PROVIDED RECORDS »
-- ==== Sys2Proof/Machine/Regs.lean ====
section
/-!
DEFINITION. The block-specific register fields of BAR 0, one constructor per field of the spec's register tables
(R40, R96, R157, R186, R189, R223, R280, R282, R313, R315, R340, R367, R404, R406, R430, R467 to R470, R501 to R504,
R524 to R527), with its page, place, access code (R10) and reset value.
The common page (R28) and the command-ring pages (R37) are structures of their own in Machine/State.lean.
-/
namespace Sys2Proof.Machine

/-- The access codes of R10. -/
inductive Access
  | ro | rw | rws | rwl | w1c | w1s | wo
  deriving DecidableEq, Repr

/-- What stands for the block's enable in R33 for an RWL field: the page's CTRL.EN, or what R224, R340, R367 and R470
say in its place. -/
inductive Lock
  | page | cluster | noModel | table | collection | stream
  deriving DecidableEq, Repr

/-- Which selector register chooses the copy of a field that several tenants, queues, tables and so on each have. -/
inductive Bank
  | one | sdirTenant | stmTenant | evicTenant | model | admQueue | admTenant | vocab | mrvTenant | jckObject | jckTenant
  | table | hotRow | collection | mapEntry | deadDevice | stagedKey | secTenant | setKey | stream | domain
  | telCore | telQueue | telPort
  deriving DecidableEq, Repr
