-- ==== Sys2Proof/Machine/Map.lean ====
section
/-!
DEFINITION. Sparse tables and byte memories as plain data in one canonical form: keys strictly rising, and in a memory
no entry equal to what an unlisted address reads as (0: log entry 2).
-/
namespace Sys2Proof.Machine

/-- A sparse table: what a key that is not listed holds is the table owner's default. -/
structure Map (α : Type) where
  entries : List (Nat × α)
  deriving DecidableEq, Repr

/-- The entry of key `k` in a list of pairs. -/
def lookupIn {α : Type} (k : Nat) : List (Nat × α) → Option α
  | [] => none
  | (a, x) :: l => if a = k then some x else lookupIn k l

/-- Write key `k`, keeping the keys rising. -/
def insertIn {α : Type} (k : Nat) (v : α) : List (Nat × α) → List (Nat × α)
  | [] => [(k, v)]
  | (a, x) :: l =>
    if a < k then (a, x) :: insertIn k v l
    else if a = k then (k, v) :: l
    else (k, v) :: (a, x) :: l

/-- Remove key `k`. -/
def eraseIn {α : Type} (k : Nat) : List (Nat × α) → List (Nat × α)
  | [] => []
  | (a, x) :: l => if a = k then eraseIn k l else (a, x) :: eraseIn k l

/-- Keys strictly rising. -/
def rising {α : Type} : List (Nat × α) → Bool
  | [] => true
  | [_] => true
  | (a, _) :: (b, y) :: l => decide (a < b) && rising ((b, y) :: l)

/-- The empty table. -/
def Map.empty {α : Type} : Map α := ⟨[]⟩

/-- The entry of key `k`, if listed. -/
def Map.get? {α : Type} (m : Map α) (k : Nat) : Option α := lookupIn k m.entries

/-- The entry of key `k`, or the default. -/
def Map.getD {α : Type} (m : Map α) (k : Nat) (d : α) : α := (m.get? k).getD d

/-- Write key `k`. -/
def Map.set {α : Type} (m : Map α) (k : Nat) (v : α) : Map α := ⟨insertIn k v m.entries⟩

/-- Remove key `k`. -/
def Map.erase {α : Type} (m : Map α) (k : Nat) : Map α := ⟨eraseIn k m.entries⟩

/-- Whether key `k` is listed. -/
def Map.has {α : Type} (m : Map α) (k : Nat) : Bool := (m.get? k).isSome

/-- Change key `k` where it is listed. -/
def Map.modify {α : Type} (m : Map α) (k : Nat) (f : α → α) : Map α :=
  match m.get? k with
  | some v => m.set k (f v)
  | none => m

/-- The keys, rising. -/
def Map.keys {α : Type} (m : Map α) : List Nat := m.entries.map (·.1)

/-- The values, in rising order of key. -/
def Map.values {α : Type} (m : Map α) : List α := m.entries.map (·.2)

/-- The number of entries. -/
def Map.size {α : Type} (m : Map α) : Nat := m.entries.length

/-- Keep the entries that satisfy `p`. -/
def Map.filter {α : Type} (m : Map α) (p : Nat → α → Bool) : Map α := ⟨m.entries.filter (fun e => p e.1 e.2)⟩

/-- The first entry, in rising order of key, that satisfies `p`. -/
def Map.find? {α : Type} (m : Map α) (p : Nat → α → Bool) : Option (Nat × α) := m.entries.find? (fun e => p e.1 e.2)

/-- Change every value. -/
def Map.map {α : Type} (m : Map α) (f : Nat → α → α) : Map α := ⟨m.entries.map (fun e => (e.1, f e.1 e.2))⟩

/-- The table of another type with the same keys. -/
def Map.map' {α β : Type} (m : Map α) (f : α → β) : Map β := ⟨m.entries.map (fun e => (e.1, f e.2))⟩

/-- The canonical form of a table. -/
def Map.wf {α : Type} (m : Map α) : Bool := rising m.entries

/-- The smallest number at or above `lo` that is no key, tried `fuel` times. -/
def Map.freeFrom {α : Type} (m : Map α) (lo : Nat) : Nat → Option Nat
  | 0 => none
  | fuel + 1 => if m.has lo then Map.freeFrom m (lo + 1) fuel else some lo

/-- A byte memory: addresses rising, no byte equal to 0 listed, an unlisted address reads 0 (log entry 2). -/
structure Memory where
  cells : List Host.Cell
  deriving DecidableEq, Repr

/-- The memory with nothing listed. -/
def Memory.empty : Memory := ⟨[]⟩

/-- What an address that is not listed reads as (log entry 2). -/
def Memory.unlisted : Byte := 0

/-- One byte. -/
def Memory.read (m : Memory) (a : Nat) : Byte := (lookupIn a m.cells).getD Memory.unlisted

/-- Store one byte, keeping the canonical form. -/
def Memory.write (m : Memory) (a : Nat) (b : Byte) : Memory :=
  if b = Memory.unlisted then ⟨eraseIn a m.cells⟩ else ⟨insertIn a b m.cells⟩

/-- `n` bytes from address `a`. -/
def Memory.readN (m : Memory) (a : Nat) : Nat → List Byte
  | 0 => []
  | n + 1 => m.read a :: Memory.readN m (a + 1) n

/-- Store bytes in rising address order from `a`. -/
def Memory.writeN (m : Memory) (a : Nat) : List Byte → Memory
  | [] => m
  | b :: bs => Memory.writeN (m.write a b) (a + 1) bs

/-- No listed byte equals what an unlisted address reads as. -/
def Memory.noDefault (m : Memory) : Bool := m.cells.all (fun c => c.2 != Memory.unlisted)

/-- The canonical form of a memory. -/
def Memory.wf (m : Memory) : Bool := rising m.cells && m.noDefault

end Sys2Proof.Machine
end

WHAT TO DO »
Copy each record from above exactly, and include every line.

OUTPUT »
-- ==== Sys2Proof/Machine/Regs.lean ====
section
/-!
DEFINITION. The block-specific register fields of BAR 0, one constructor per field of the spec's register tables
(R40, R96, R157, R186, R189, R223, R280, R282, R313, R315, R340, R367, R404, R406, R430, R467 to R470, R501 to R504,
R524 to R527), with its page, place, access code (R10) and reset value.
The common page (R28) and the command-ring pages (R37) are structures of their own in Machine/State.lean.
-/
namespace Sys2Proof.Machine

/-- The access codes of R10. -/
inductive Access
  | ro | rw | rws | rwl | w1c | w1s | wo
  deriving DecidableEq, Repr

/-- What stands for the block's enable in R33 for an RWL field: the page's CTRL.EN, or what R224, R340, R367 and R470
say in its place. -/
inductive Lock
  | page | cluster | noModel | table | collection | stream
  deriving DecidableEq, Repr

/-- Which selector register chooses the copy of a field that several tenants, queues, tables and so on each have. -/
inductive Bank
  | one | sdirTenant | stmTenant | evicTenant | model | admQueue | admTenant | vocab | mrvTenant | jckObject | jckTenant
  | table | hotRow | collection | mapEntry | deadDevice | stagedKey | secTenant | setKey | stream | domain
  | telCore | telQueue | telPort
  deriving DecidableEq, Repr
-- ==== Sys2Proof/Machine/Map.lean ====
section
/-!
DEFINITION. Sparse tables and byte memories as plain data in one canonical form: keys strictly rising, and in a memory
no entry equal to what an unlisted address reads as (0: log entry 2).
-/
namespace Sys2Proof.Machine

/-- A sparse table: what a key that is not listed holds is the table owner's default. -/
structure Map (α : Type) where
  entries : List (Nat × α)
  deriving DecidableEq, Repr

/-- The entry of key `k` in a list of pairs. -/
def lookupIn {α : Type} (k : Nat) : List (Nat × α) → Option α
  | [] => none
  | (a, x) :: l => if a = k then some x else lookupIn k l

/-- Write key `k`, keeping the keys rising. -/
def insertIn {α : Type} (k : Nat) (v : α) : List (Nat × α) → List (Nat × α)
  | [] => [(k, v)]
  | (a, x) :: l =>
    if a < k then (a, x) :: insertIn k v l
    else if a = k then (k, v) :: l
    else (k, v) :: (a, x) :: l

/-- Remove key `k`. -/
def eraseIn {α : Type} (k : Nat) : List (Nat × α) → List (Nat × α)
  | [] => []
  | (a, x) :: l => if a = k then eraseIn k l else (a, x) :: eraseIn k l

/-- Keys strictly rising. -/
def rising {α : Type} : List (Nat × α) → Bool
  | [] => true
  | [_] => true
  | (a, _) :: (b, y) :: l => decide (a < b) && rising ((b, y) :: l)

/-- The empty table. -/
def Map.empty {α : Type} : Map α := ⟨[]⟩

/-- The entry of key `k`, if listed. -/
def Map.get? {α : Type} (m : Map α) (k : Nat) : Option α := lookupIn k m.entries

/-- The entry of key `k`, or the default. -/
def Map.getD {α : Type} (m : Map α) (k : Nat) (d : α) : α := (m.get? k).getD d

/-- Write key `k`. -/
def Map.set {α : Type} (m : Map α) (k : Nat) (v : α) : Map α := ⟨insertIn k v m.entries⟩

/-- Remove key `k`. -/
def Map.erase {α : Type} (m : Map α) (k : Nat) : Map α := ⟨eraseIn k m.entries⟩

/-- Whether key `k` is listed. -/
def Map.has {α : Type} (m : Map α) (k : Nat) : Bool := (m.get? k).isSome

/-- Change key `k` where it is listed. -/
def Map.modify {α : Type} (m : Map α) (k : Nat) (f : α → α) : Map α :=
  match m.get? k with
  | some v => m.set k (f v)
  | none => m

/-- The keys, rising. -/
def Map.keys {α : Type} (m : Map α) : List Nat := m.entries.map (·.1)

/-- The values, in rising order of key. -/
def Map.values {α : Type} (m : Map α) : List α := m.entries.map (·.2)

/-- The number of entries. -/
def Map.size {α : Type} (m : Map α) : Nat := m.entries.length

/-- Keep the entries that satisfy `p`. -/
def Map.filter {α : Type} (m : Map α) (p : Nat → α → Bool) : Map α := ⟨m.entries.filter (fun e => p e.1 e.2)⟩

/-- The first entry, in rising order of key, that satisfies `p`. -/
def Map.find? {α : Type} (m : Map α) (p : Nat → α → Bool) : Option (Nat × α) := m.entries.find? (fun e => p e.1 e.2)

/-- Change every value. -/
def Map.map {α : Type} (m : Map α) (f : Nat → α → α) : Map α := ⟨m.entries.map (fun e => (e.1, f e.1 e.2))⟩

/-- The table of another type with the same keys. -/
def Map.map' {α β : Type} (m : Map α) (f : α → β) : Map β := ⟨m.entries.map (fun e => (e.1, f e.2))⟩

/-- The canonical form of a table. -/
def Map.wf {α : Type} (m : Map α) : Bool := rising m.entries

/-- The smallest number at or above `lo` that is no key, tried `fuel` times. -/
def Map.freeFrom {α : Type} (m : Map α) (lo : Nat) : Nat → Option Nat
  | 0 => none
  | fuel + 1 => if m.has lo then Map.freeFrom m (lo + 1) fuel else some lo

/-- A byte memory: addresses rising, no byte equal to 0 listed, an unlisted address reads 0 (log entry 2). -/
structure Memory where
  cells : List Host.Cell
  deriving DecidableEq, Repr

/-- The memory with nothing listed. -/
def Memory.empty : Memory := ⟨[]⟩

/-- What an address that is not listed reads as (log entry 2). -/
def Memory.unlisted : Byte := 0

/-- One byte. -/
def Memory.read (m : Memory) (a : Nat) : Byte := (lookupIn a m.cells).getD Memory.unlisted

/-- Store one byte, keeping the canonical form. -/
def Memory.write (m : Memory) (a : Nat) (b : Byte) : Memory :=
  if b = Memory.unlisted then ⟨eraseIn a m.cells⟩ else ⟨insertIn a b m.cells⟩

/-- `n` bytes from address `a`. -/
def Memory.readN (m : Memory) (a : Nat) : Nat → List Byte
  | 0 => []
  | n + 1 => m.read a :: Memory.readN m (a + 1) n

/-- Store bytes in rising address order from `a`. -/
def Memory.writeN (m : Memory) (a : Nat) : List Byte → Memory
  | [] => m
  | b :: bs => Memory.writeN (m.write a b) (a + 1) bs

/-- No listed byte equals what an unlisted address reads as. -/
def Memory.noDefault (m : Memory) : Bool := m.cells.all (fun c => c.2 != Memory.unlisted)

/-- The canonical form of a memory. -/
def Memory.wf (m : Memory) : Bool := rising m.cells && m.noDefault

end Sys2Proof.Machine
end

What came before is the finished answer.